DIRECTIONS
Below are the records. List every line holding the word "toNat".

*** Opening AVAILABLE DATA ***

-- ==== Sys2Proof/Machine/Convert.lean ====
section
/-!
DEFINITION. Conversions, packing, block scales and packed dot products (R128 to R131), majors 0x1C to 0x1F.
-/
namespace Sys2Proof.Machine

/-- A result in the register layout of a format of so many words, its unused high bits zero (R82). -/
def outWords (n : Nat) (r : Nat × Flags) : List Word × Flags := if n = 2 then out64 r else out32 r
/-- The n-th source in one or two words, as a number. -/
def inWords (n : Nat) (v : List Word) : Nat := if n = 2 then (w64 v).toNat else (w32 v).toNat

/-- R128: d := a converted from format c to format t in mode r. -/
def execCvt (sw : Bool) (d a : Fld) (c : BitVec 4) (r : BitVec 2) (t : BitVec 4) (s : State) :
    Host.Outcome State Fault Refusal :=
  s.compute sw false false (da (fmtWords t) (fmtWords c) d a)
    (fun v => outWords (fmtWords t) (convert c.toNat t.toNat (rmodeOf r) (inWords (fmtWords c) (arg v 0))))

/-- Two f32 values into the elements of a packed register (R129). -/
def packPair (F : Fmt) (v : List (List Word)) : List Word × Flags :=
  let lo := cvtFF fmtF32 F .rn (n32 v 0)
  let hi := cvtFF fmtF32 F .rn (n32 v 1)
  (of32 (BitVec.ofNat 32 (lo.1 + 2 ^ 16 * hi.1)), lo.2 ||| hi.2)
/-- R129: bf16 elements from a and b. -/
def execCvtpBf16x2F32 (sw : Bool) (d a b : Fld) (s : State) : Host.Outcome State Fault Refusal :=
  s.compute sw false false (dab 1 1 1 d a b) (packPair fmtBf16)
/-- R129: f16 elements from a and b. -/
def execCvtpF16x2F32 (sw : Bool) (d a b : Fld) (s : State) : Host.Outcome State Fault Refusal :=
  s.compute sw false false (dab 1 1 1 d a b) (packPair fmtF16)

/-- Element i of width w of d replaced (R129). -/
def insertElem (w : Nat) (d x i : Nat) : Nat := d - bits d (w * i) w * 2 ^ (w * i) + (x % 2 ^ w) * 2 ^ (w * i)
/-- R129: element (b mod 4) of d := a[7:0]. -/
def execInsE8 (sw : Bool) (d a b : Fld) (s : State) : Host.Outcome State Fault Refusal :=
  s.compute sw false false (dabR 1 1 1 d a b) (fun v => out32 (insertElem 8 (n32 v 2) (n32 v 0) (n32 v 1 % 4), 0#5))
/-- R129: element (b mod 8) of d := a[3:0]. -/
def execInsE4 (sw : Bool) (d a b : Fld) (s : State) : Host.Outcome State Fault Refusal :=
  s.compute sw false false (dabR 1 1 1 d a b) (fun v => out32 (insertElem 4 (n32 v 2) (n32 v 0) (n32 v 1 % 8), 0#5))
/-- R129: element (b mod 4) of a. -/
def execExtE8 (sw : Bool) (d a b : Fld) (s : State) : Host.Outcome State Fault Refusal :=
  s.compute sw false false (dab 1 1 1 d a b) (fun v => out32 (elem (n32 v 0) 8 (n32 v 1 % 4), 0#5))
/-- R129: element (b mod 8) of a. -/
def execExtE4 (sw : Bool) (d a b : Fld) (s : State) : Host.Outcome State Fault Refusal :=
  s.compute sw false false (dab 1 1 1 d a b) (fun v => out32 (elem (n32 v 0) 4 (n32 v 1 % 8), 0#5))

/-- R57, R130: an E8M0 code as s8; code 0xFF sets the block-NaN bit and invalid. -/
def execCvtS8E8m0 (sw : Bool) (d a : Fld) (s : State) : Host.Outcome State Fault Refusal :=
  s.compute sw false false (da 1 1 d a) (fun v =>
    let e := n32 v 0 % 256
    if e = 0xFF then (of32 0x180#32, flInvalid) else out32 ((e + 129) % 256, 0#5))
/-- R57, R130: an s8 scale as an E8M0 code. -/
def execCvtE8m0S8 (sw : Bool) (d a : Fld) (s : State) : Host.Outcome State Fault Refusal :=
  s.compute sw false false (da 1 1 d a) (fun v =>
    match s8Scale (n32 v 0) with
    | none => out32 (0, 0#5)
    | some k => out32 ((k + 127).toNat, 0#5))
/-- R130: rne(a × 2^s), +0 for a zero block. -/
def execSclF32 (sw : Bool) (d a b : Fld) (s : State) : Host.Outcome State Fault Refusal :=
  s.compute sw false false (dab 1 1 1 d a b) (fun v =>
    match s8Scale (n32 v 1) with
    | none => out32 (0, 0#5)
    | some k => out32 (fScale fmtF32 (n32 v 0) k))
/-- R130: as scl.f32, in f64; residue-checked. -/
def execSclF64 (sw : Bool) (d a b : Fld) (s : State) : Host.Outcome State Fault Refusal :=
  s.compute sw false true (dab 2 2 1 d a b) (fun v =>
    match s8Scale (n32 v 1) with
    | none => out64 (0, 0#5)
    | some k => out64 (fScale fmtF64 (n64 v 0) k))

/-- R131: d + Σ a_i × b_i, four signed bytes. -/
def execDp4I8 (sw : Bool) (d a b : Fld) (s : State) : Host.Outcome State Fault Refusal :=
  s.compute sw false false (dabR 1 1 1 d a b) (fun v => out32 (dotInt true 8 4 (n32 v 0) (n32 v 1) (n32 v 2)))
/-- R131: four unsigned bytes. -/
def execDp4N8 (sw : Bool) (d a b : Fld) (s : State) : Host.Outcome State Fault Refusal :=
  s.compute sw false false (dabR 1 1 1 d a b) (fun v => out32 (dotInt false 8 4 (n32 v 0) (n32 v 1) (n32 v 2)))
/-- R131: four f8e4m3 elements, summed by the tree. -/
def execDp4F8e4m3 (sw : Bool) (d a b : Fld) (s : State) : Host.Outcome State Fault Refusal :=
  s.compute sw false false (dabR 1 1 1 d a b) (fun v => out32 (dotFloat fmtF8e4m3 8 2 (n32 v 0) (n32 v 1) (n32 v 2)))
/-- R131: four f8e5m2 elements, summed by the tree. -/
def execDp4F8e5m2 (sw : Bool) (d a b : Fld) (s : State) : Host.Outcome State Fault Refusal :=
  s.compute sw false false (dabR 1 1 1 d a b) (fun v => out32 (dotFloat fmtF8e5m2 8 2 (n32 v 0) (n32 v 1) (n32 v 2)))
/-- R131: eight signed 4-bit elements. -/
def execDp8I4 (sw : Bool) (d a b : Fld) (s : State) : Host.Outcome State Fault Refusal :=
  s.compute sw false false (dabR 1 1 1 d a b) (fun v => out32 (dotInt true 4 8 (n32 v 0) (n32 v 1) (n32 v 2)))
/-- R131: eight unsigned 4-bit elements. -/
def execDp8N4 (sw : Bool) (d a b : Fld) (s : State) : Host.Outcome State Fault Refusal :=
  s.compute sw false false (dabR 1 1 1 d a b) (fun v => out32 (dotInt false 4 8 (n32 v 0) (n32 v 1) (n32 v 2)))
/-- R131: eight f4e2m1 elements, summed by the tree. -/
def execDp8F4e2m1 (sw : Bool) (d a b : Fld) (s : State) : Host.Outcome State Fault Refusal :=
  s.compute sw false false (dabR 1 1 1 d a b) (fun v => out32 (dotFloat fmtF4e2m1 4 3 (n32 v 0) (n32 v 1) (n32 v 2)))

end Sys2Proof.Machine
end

*** Closing AVAILABLE DATA ***

TASK OUTPUT
def inWords (n : Nat) (v : List Word) : Nat := if n = 2 then (w64 v).toNat else (w32 v).toNat
    (fun v => outWords (fmtWords t) (convert c.toNat t.toNat (rmodeOf r) (inWords (fmtWords c) (arg v 0))))
    | some k => out32 ((k + 127).toNat, 0#5))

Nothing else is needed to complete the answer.